**Directions**
Given the entries that follow, write out exactly the lines starting at the one containing "((s.put Reg.REF_STATUS.SEL_VALID false).onRef" and ending at the one containing "def State.enterHoldover (s", both ends included, and only those.

**Extracted data**

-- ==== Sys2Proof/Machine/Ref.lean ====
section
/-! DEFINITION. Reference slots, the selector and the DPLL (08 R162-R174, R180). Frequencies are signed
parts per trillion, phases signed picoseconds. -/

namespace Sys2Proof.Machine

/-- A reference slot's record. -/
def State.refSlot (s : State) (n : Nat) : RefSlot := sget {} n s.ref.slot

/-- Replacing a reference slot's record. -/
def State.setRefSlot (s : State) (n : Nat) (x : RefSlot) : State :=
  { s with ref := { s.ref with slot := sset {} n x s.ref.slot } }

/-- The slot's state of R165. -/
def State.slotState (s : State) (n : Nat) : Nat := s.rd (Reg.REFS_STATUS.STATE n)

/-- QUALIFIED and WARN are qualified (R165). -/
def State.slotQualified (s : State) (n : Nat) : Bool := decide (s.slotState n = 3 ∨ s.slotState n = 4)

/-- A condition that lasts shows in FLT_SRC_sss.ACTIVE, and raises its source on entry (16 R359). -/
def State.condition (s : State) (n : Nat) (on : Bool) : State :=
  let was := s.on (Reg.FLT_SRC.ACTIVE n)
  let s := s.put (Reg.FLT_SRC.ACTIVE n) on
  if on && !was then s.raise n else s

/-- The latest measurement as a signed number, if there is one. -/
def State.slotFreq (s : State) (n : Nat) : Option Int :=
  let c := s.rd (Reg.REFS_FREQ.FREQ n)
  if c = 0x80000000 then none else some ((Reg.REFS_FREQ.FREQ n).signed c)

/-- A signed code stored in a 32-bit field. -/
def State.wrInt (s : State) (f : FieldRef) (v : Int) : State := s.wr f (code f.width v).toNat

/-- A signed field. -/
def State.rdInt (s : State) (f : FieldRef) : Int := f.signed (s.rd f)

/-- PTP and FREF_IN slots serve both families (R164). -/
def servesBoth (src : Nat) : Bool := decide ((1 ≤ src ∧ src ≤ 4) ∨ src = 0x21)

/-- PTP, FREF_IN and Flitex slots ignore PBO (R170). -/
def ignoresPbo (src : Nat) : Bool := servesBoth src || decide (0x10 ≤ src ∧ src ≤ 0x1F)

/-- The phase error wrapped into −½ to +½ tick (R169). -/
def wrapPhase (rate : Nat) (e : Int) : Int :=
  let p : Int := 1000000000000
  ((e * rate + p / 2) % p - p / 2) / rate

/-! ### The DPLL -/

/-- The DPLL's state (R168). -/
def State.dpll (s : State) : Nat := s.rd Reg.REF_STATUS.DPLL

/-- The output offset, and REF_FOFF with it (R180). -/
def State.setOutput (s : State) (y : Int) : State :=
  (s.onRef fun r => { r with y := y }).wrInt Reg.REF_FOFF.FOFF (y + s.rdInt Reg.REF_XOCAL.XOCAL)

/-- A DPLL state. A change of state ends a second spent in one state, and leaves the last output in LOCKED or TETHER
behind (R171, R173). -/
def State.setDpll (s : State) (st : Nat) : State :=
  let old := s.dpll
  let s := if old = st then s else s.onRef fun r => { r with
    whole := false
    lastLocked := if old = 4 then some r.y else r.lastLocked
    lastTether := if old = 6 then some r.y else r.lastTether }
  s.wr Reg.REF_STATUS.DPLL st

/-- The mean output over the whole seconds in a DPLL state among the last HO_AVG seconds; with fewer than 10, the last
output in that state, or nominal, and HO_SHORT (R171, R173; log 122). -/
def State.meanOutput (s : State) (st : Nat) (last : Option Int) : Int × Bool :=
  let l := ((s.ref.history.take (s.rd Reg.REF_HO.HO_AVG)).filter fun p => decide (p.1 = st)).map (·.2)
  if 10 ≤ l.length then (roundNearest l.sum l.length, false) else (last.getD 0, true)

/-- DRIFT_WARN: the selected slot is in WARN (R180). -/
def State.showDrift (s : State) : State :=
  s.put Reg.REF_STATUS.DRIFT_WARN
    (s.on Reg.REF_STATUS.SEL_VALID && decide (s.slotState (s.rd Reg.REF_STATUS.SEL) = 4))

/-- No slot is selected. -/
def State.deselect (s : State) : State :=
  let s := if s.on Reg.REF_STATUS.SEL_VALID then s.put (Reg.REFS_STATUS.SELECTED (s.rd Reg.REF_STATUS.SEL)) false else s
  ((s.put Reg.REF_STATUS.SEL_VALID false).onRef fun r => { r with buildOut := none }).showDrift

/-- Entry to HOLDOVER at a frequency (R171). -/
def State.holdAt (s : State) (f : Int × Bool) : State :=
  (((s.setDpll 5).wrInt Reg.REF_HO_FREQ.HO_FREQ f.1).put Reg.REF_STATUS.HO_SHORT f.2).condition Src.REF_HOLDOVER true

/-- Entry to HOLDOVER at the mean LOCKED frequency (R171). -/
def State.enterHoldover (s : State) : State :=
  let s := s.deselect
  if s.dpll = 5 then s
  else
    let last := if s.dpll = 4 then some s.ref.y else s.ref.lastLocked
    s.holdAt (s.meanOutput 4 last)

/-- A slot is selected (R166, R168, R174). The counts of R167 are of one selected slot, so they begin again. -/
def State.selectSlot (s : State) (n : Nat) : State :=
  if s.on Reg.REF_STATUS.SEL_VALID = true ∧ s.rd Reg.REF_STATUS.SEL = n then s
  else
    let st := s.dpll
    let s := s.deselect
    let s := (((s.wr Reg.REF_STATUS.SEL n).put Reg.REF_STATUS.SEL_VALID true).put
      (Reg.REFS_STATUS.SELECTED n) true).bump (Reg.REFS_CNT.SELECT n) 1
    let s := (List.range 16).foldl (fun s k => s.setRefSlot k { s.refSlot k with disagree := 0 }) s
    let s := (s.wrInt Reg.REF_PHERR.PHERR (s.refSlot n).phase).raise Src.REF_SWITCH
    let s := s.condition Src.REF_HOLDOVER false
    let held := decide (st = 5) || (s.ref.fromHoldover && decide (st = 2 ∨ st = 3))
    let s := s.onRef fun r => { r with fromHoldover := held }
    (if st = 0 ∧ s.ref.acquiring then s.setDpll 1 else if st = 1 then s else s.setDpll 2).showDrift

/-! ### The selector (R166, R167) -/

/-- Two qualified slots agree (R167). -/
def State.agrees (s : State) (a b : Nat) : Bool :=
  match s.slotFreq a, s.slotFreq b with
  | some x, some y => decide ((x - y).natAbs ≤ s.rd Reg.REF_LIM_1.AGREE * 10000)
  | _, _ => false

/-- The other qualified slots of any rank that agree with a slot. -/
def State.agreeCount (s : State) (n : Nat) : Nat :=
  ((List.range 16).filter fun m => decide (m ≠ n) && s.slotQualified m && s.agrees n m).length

**Output for this task**
  ((s.put Reg.REF_STATUS.SEL_VALID false).onRef fun r => { r with buildOut := none }).showDrift

/-- Entry to HOLDOVER at a frequency (R171). -/
def State.holdAt (s : State) (f : Int × Bool) : State :=
  (((s.setDpll 5).wrInt Reg.REF_HO_FREQ.HO_FREQ f.1).put Reg.REF_STATUS.HO_SHORT f.2).condition Src.REF_HOLDOVER true

/-- Entry to HOLDOVER at the mean LOCKED frequency (R171). -/
def State.enterHoldover (s : State) : State :=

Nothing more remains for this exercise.